The oxygen concentration in the fuel increases due to the equilibrium reaction (CO ₂ → CO + / O ₂ ). As a result, the electromotive force in the fuel cell decreases, and the power generation efficiency decreases. The above points are MCF
The same applies to the case of C.

[0009]

SUMMARY OF THE INVENTION The present invention is to solve the above-mentioned problems in conventional fuel cells such as a solid oxide fuel cell (SOFC) and a molten carbonate fuel cell (MCFC). It is an object of the present invention to provide a method for removing or possibly removing CO _{2 in} spent fuel, thereby increasing a fuel utilization rate in a fuel cell and improving power generation efficiency.

[0010]

According to the present invention, there is provided (1) a fuel cell comprising: an unused fuel gas discharged without being used for power generation during operation of the fuel cell after absorbing and removing CO ₂ therein; Another object of the present invention is to provide a method for improving power generation efficiency of a fuel cell, wherein the method is reused as power generation fuel.

According to the present invention, (2) in a fuel cell, cells are divided into a first cell and a second cell, and the fuel cell is discharged without being used for power generation in the first cell during operation. that the unused fuel gas, after absorbing removed by absorber of CO ₂ therein, to provide power efficiency method for a fuel cell, characterized in that the reused as the power generation fuel in the second cell.

According to the present invention, (3) in a fuel cell, a cell is divided into two parts, a first cell and a second cell, and a pair of absorbents is arranged between the first cell and the second cell. By alternately switching through the valve, the absorption and removal of CO ₂ in the unused fuel gas discharged without being used for power generation in the first cell by one absorbent and the regeneration of the other absorbent are alternately performed. And supplying the unused fuel gas from which the CO ₂ has been absorbed and removed to the second cell and reusing it as the fuel for power generation in the second cell. .
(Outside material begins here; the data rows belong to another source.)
-- ==== Sys2Proof/Safety.lean ====
section
/-! DEFINITION. What a sound station keeps at every moment: the sentences of the manual that hold over the whole life of a
block, each as a property of State that every step is claimed to keep. -/

namespace Sys2Proof.Machine

/-! ### What a command leaves alone -/

/-- The parts of State. -/
inductive Part where
  | pending
  | lines
  | start
  | config
  | link
  | peers
  | milk
  | air
  | seq
  | fill
  | coag
  | knife
  | queue
  | press
  | alerts
  | port
  | store
  | free
deriving DecidableEq, Repr

/-- A part stands in `t` as in `s`; of the Link Controller, all but the mark that a STATUS content has changed, which
any command may set (R4). -/
def Part.kept (s t : State) : Part → Prop
  | .pending => t.pending = s.pending
  | .lines => t.lines = s.lines
  | .start => t.start = s.start
  | .config => t.config = s.config
  | .link => t.link = { s.link with changed := t.link.changed }
  | .peers => t.peers = s.peers
  | .milk => t.milk = s.milk
  | .air => t.air = s.air
  | .seq => t.seq = s.seq
  | .fill => t.fill = s.fill
  | .coag => t.coag = s.coag
  | .knife => t.knife = s.knife
  | .queue => t.queue = s.queue
  | .press => t.press = s.press
  | .alerts => t.alerts = s.alerts
  | .port => t.port = s.port
  | .store => t.store = s.store
  | .free => t.free = s.free

/-- Every part but those named stands in `t` as in `s`. -/
def OnlyChanges (changed : List Part) (s t : State) : Prop := ∀ p, p ∉ changed → p.kept s t

/-- What a raise may change: the pending set and the beacon, the ALERT frame's place in the queue, and, at level 3, the
hold it brings with the claim, the job and the outputs that the hold withdraws (R61, R164). -/
def Part.ofRaise : List Part := [.alerts, .link, .seq, .milk, .fill, .coag, .knife]

/-- A pool with the consumer its grant is handed to (R54). -/
def Part.ofPool : Pool → List Part
  | .milk => [.milk, .fill]
  | .air => [.air, .press]

/-- Both pools with their consumers. -/
def Part.ofPools : List Part := [.milk, .fill, .air, .press]

/-! ### What a sound station keeps -/

/-- A station in `starting` or SETUP_ONLY has no running configuration (R181). -/
def unloaded (s : State) : Prop := s.start.mode = .starting ∨ s.start.mode = .setupOnly → s.config = none

/-- The Link Controller (R2, R6, R16): at most six queued frames, at most one of them a STATUS, and no frame queued or
in flight in MUTE, in SETUP_ONLY or before a start. -/
structure LinkSound (s : State) : Prop where
  unloaded : unloaded s
  atMostSix : s.link.queue.length ≤ 6
  oneStatus : (s.link.queue.filter fun f => f.kind = .status).length ≤ 1
  silent : s.start.mode ≠ .listen → s.start.mode ≠ .ready → s.link.queue = [] ∧ s.link.flight = none

/-- The Peer Table (R19, R20, R26): no record before a configuration is loaded; else at most 31, keyed by the station
numbers 1 to 32 but the own one in ascending order, the last sequence and the missed count each one byte, the heard age
at most 60 s, and no claim in a SILENT record. -/
structure PeersSound (s : State) : Prop where
  unloaded : unloaded s
  empty : s.config = none → s.peers.records = []
  ascending : (s.peers.records.map PeerRecord.number).Pairwise (· < ·)
  keys : ∀ c, s.config = some c → ∀ r ∈ s.peers.records, 1 ≤ r.number ∧ r.number ≤ 32 ∧ r.number ≠ c.stationNumber
  atMost31 : ∀ c, s.config = some c → 1 ≤ c.stationNumber → c.stationNumber ≤ 32 → s.peers.records.length ≤ 31
  figures : ∀ r ∈ s.peers.records, r.lastSeq ≤ 255 ∧ r.missed ≤ 255 ∧ r.ageMs ≤ 60000
  silent : ∀ r ∈ s.peers.records, r.live = false → r.reported.milkClaim = none ∧ r.reported.airClaim = none

/-- The Batch Sequencer (R61, R76, R134): reasons stand in the set only in a holdable step, and OUTLET is on only in an
unheld MOULDING. -/
structure HoldSound (s : State) : Prop where
  holdable : held s = true → s.seq.step.holdable = true
  outlet : s.seq.outlet = true → s.seq.step = .moulding ∧ held s = false

/-- FILLING / FLOW, not held. -/
def inUnheldFlow (s : State) : Prop := s.seq.step = .filling ∧ s.seq.phase = .flow ∧ held s = false

/-- The Fill Unit (R89, R90, R96): the flow command never exceeds the MILK grant and is 0 outside an unheld FILLING /
FLOW; the duty is at most 1000 and is 0 while the command is 0; DOSE PUMP is on only in an unheld FILLING / DOSE. -/
structure FillSound (s : State) : Prop where
  unloaded : unloaded s
  grant : s.fill.grant = s.milk.grant
  command : s.fill.qCmd ≤ s.milk.grant
  flow : 0 < s.fill.qCmd → inUnheldFlow s
  duty : s.fill.duty ≤ 1000
  shut : s.fill.qCmd = 0 → s.fill.duty = 0
  pump : s.fill.dosePump = true → s.seq.step = .filling ∧ s.seq.phase = .dose ∧ held s = false
  starting : s.start.mode = .starting → s.fill.qCmd = 0 ∧ s.fill.dosePump = false

/-- The load sequences a station holds: those queued, oldest first, then those on heads. -/
def queuedSequences (s : State) : List Nat := s.queue.loads.map Load.sequence

def headSequences (s : State) : List Nat := s.press.heads.toList.filterMap fun hd => hd.load.map Load.sequence

/-- The lane (R132, R139, R142): at most sixteen queued loads in ascending load sequence, no load in two places, none
above the counter, and the queue hold active at fourteen or more. -/
structure LaneSound (s : State) : Prop where
  atMostSixteen : s.queue.loads.length ≤ 16
  ascending : (queuedSequences s).Pairwise (· < ·)
  onePlace : (queuedSequences s ++ headSequences s).Nodup
  counted : ∀ n ∈ queuedSequences s ++ headSequences s, n ≤ s.queue.counter
  filled : s.queue.filled ≤ 24
  queueHold : s.queue.queueHold = decide (14 ≤ s.queue.loads.length)

/-- A history record and its writes in flight carry one batch number. -/
def oneNumber (x : Slot BatchRecord) : Prop :=
  (∀ r, x.inFlight = some r → r.number = x.stored.number) ∧ (∀ r, x.next = some r → r.number = x.stored.number)

/-- The batch history (R80): at most eight records, whose batch numbers strictly increase from the oldest to the
newest. -/
structure HistorySound (s : State) : Prop where
  oneNumber : ∀ x ∈ s.store.history, oneNumber x
  atMostEight : s.store.history.length ≤ 8
  increasing : (s.store.history.map fun x => x.stored.number).Pairwise (· < ·)

/-- The batch records (R77, R78, R81): the open record is not closed on the lane, and neither is a RUNNING record that
the checkpoint holds, writes or is to write. -/
structure RecordsSound (s : State) : Prop where
  opened : ∀ r, openRecord s = some r → r.laneClosed = false
  checkpoint : ∀ x, x = s.store.checkpoint.stored ∨ s.store.checkpoint.inFlight = some x ∨ s.store.checkpoint.next = some x →
    ∀ r, x.record = some r → r.outcome = .running → r.laneClosed = false

/-- The Alert Unit (R163, R164, R166): at most one pending record for a kind, in the order of Table 10-1, none below
its minimum level, and the beacon as the pending set shows. -/
structure AlertsSound (s : State) : Prop where
  ordered : (s.alerts.pending.map fun r => r.kind.number).Pairwise (· < ·)
  minimum : ∀ r ∈ s.alerts.pending, r.kind.minLevel ≤ r.level
  beacon : s.alerts.beacon = beaconOf s.alerts.pending

/-- The request that limits a pool's own grant: 0 when no claim stands. -/
def grantLimit (p : PoolState) : Nat :=
  match p.own with
  | none => 0
  | some c => c.request

/-- The Share Unit (R38, R46, R49, R52, R54, R55): a grant is at most the own claim's request, 0 without a claim and 0
outside READY; it stands at its consumer as it was last handed; a degraded tap is judged LOW. -/
structure GrantsSound (s : State) : Prop where
  milk : s.milk.grant ≤ grantLimit s.milk
  air : s.air.grant ≤ grantLimit s.air
  gated : s.start.mode ≠ .ready → s.milk.grant = 0 ∧ s.air.grant = 0
  handedMilk : s.fill.grant = s.milk.grant
  handedAir : s.press.airGrant = s.air.grant
  degradedMilk : s.milk.degraded = true → s.milk.band = .low
  degradedAir : s.air.degraded = true → s.air.band = .low

/-- RUN is on in STARTING and RUNNING (Table 7-1). -/
def DriveState.runs : DriveState → Bool
  | .stopped => false
  | .dwell => false
  | .starting => true
  | .running => true
  | .faulted => false

/-- The Knife Drive Unit (R121 to R127, Table 7-1): RUN is on in STARTING and RUNNING alone and only with a job in
force, and the speed is 0 while RUN is off. -/
structure KnifeSound (s : State) : Prop where
  run : s.knife.run = s.knife.state.runs
  job : s.knife.run = true → s.knife.job ≠ none
  speed : s.knife.run = false → s.knife.speed = 0

end Sys2Proof.Machine
end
The present invention provides (4) a fuel cell for recycling used fuel from a cell, wherein CO _{2 in} unused fuel gas discharged without being used for power generation during its operation.
Using an absorbent to mix the unused fuel gas from which the CO ₂ has been absorbed and removed into fresh fuel to be supplied to the fuel cell and reusing it as fuel for power generation. Provide a way to improve efficiency.

According to the present invention, (5) in a fuel cell for recycling spent fuel from a cell, a pair of absorbents are arranged, and when the fuel cell is operated, the fuel cells are alternately switched via a pipe and a switching valve to use one of the absorbents. The CO ₂ in the unused fuel gas discharged without being used for power generation is alternately removed and the other absorbent is regenerated, and the unused fuel gas from which the CO ₂ has been absorbed and removed is supplied to the fuel cell. Provided is a method for improving power generation efficiency of a fuel cell, wherein the method is mixed with fresh fuel and reused as power generation fuel.

[0015]

DETAILED DESCRIPTION OF THE INVENTION In the present invention (1), in the fuel cell, after the unused fuel gas exhausted without being used for power generation during the operation, were absorbed and removed by the absorbent of CO ₂ therein, Reuse as fuel for power generation. In the present invention (2), in the fuel cell, the cells are divided into two parts, a first cell and a second cell. Then, the unused fuel gas discharged without being used for power generation in the first cell during the operation is removed by absorbing CO ₂ therein by an absorbent, and then reused as power generation fuel for the second cell. I do.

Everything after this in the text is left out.